* Your task
Extract the first line through the line containing "-- bit unpacker" from the listing below, exactly as written.

Start of Supplied material

-- ==== Sys2Proof/Machine/Dispatch.lean ====
section
/-! DEFINITION. The dispatch of a decoded command to its meaning (30_encoding.md R93, R97). -/

namespace Sys2Proof.Machine

def exec (i : Instr) (s : State) : Host.Outcome State Fault Refusal :=
  match i with
  -- core control
  | .nop => Sys2Proof.Machine.execNop s
  | .softReset => Sys2Proof.Machine.execSoftReset s
  | .clrErr => Sys2Proof.Machine.execClrErr s
  -- frequency counter
  | .fcClear => Sys2Proof.Machine.execFcClear s
  | .fcCount sym => Sys2Proof.Machine.execFcCount sym s
  | .fcSet sym => Sys2Proof.Machine.execFcSet sym s
  | .fcRead sym => Sys2Proof.Machine.execFcRead sym s
  -- tree builder
  | .tbBuild => Sys2Proof.Machine.execTbBuild s
  | .tbReadw idx => Sys2Proof.Machine.execTbReadw idx s
  | .tbReadn idx => Sys2Proof.Machine.execTbReadn idx s
  -- code table
  | .caAssign => Sys2Proof.Machine.execCaAssign s
  | .ctClear => Sys2Proof.Machine.execCtClear s
  | .ctSetlen sym len => Sys2Proof.Machine.execCtSetlen sym len s
  | .ctSetbits sym chunk => Sys2Proof.Machine.execCtSetbits sym chunk s
  | .ctValidate => Sys2Proof.Machine.execCtValidate s
  | .ctReadlen sym => Sys2Proof.Machine.execCtReadlen sym s
  | .ctReadbits sym chunk => Sys2Proof.Machine.execCtReadbits sym chunk s
  -- bit packer
  | .enStart => Sys2Proof.Machine.execEnStart s
  | .enSym sym => Sys2Proof.Machine.execEnSym sym s
  | .enFlush => Sys2Proof.Machine.execEnFlush s
  -- bit unpacker
  | .deStart => Sys2Proof.Machine.execDeStart s
  | .deByte byte => Sys2Proof.Machine.execDeByte byte s
  | .deEnd => Sys2Proof.Machine.execDeEnd s

end Sys2Proof.Machine
end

End of Supplied material

* Answer box
-- ==== Sys2Proof/Machine/Dispatch.lean ====
section
/-! DEFINITION. The dispatch of a decoded command to its meaning (30_encoding.md R93, R97). -/

namespace Sys2Proof.Machine

def exec (i : Instr) (s : State) : Host.Outcome State Fault Refusal :=
  match i with
  -- core control
  | .nop => Sys2Proof.Machine.execNop s
  | .softReset => Sys2Proof.Machine.execSoftReset s
  | .clrErr => Sys2Proof.Machine.execClrErr s
  -- frequency counter
  | .fcClear => Sys2Proof.Machine.execFcClear s
  | .fcCount sym => Sys2Proof.Machine.execFcCount sym s
  | .fcSet sym => Sys2Proof.Machine.execFcSet sym s
  | .fcRead sym => Sys2Proof.Machine.execFcRead sym s
  -- tree builder
  | .tbBuild => Sys2Proof.Machine.execTbBuild s
  | .tbReadw idx => Sys2Proof.Machine.execTbReadw idx s
  | .tbReadn idx => Sys2Proof.Machine.execTbReadn idx s
  -- code table
  | .caAssign => Sys2Proof.Machine.execCaAssign s
  | .ctClear => Sys2Proof.Machine.execCtClear s
  | .ctSetlen sym len => Sys2Proof.Machine.execCtSetlen sym len s
  | .ctSetbits sym chunk => Sys2Proof.Machine.execCtSetbits sym chunk s
  | .ctValidate => Sys2Proof.Machine.execCtValidate s
  | .ctReadlen sym => Sys2Proof.Machine.execCtReadlen sym s
  | .ctReadbits sym chunk => Sys2Proof.Machine.execCtReadbits sym chunk s
  -- bit packer
  | .enStart => Sys2Proof.Machine.execEnStart s
  | .enSym sym => Sys2Proof.Machine.execEnSym sym s
  | .enFlush => Sys2Proof.Machine.execEnFlush s
  -- bit unpacker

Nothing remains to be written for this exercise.